With an insider's perspective, Makary paints a picture of a secret society, zealously unwilling to be transparent and whose members are unaccountable to anyone but themselves, and certainly not their peers, regulators, payers, or their patients.

The breadth of the issue is such that many hospitals have started to ask their own employees whether they would dare undergo treatment in their own units, and whether their organization's doctors and nurses "do what's in the best interests of their patients," he says.

At about half of the hospitals where at least 70% of the employees participated in the survey, fewer than half answered yes. Scary.

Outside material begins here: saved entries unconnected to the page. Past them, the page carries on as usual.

/-- The run of an instruction is its plan, the increment of `PC` first, executed in order from its boundary. -/
theorem runDescriptor_eq_runPlan (d : Descriptor) {s : State} (h : s.fault = none) :
    runDescriptor d s =
      runPlan Params.reference s.tickCount (plan d s).dur ((1, .effect .incPC) :: (plan d s).ops)
        { s with seeded := true, ext := decide (d = .prefixCB) } := by
  have hs : (plan d s).ops.Pairwise (fun x y => x.1 ≤ y.1) ∧
      ∀ x ∈ (plan d s).ops, 3 ≤ x.1 ∧ x.1 < (plan d s).dur ∧ x.2 ≠ .effect .fde :=
    planFor_shape d (branchTaken d s.f)
  have hd : 4 ≤ (plan d s).dur := planFor_dur_pos d (branchTaken d s.f)
  have hfd : s.faulted = false := by simp [State.faulted, h]
  have hp : plan d { s with seeded := true, queue := [] } = plan d s := rfl
  simp only [runDescriptor, hfd]
  have key := ticks_eq_runPlan Params.reference s.tickCount (plan d s).dur ((plan d s).dur - 1)
    ((1, .effect .incPC) :: (plan d s).ops)
    { issue d { s with seeded := true, queue := [] } with
      tickCount := (issue d { s with seeded := true, queue := [] }).tickCount + 1 }
    (by simp only [issue_tickCount]; omega) (by simp only [issue_tickCount]; omega) h rfl
    (issue_queue_of_empty d { s with seeded := true, queue := [] } rfl)
    (List.pairwise_cons.2 ⟨fun x hx => by have := hs.2 x hx; omega, hs.1⟩)
    (by
      intro x hx
      simp only [issue_tickCount]
      rcases List.mem_cons.1 hx with rfl | hx
      · exact ⟨Nat.le_refl _, by omega, by simp⟩
      · have := hs.2 x hx
        exact ⟨by omega, this.2.1, this.2.2⟩)
  simp only [Bool.false_eq_true, if_false]
  rw [key]
  exact runPlan_withSchedule Params.reference s.tickCount (plan d s).dur (s.tickCount + 1)
    (issue d { s with seeded := true, queue := [] }).queue _ { s with seeded := true, ext := decide (d = .prefixCB) }
    (by
      intro x hx
      rcases List.mem_cons.1 hx with rfl | hx
      · simp
      · exact (hs.2 x hx).2.2)

/-- A faulted core runs no instruction (spec/60_exceptions.md R327). -/
theorem runDescriptor_of_faulted (d : Descriptor) {s : State} (h : s.fault ≠ none) : runDescriptor d s = .next s := by
  have hf : s.faulted = true := by simpa [State.faulted, Option.isSome_iff_ne_none] using h
  simp only [runDescriptor, hf, if_true]

/-- The meaning of a table row is the run of its descriptor. -/
theorem exec_eq_runDescriptor (i : Instr) (s : State) : exec i s = runDescriptor i.descriptor s := by
  cases i <;> rfl

/-- The meaning of a table row is its plan executed in order from its boundary. -/
theorem exec_eq_runPlan (i : Instr) {s : State} (h : s.fault = none) :
    exec i s =
      runPlan Params.reference s.tickCount (plan i.descriptor s).dur
        ((1, .effect .incPC) :: (plan i.descriptor s).ops)
        { s with seeded := true, ext := decide (i.descriptor = .prefixCB) } :=
  (exec_eq_runDescriptor i s).trans (runDescriptor_eq_runPlan i.descriptor h)

end Sys2Proof.Machine
end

"I am often bewildered at the ethics of a corporation that is aware of a dangerous product, yet continues to sell it," he writes in the book.

While most of Makary's book focuses on perverse incentives in healthcare, and how they influence quality. But, good things are happening in isolated pockets.

He writes that groups are developing quality metrics that rate how hospitals perform, often with real-time data, but the industry needs to figure out how to best use the information for consumers and providers to see how they're doing.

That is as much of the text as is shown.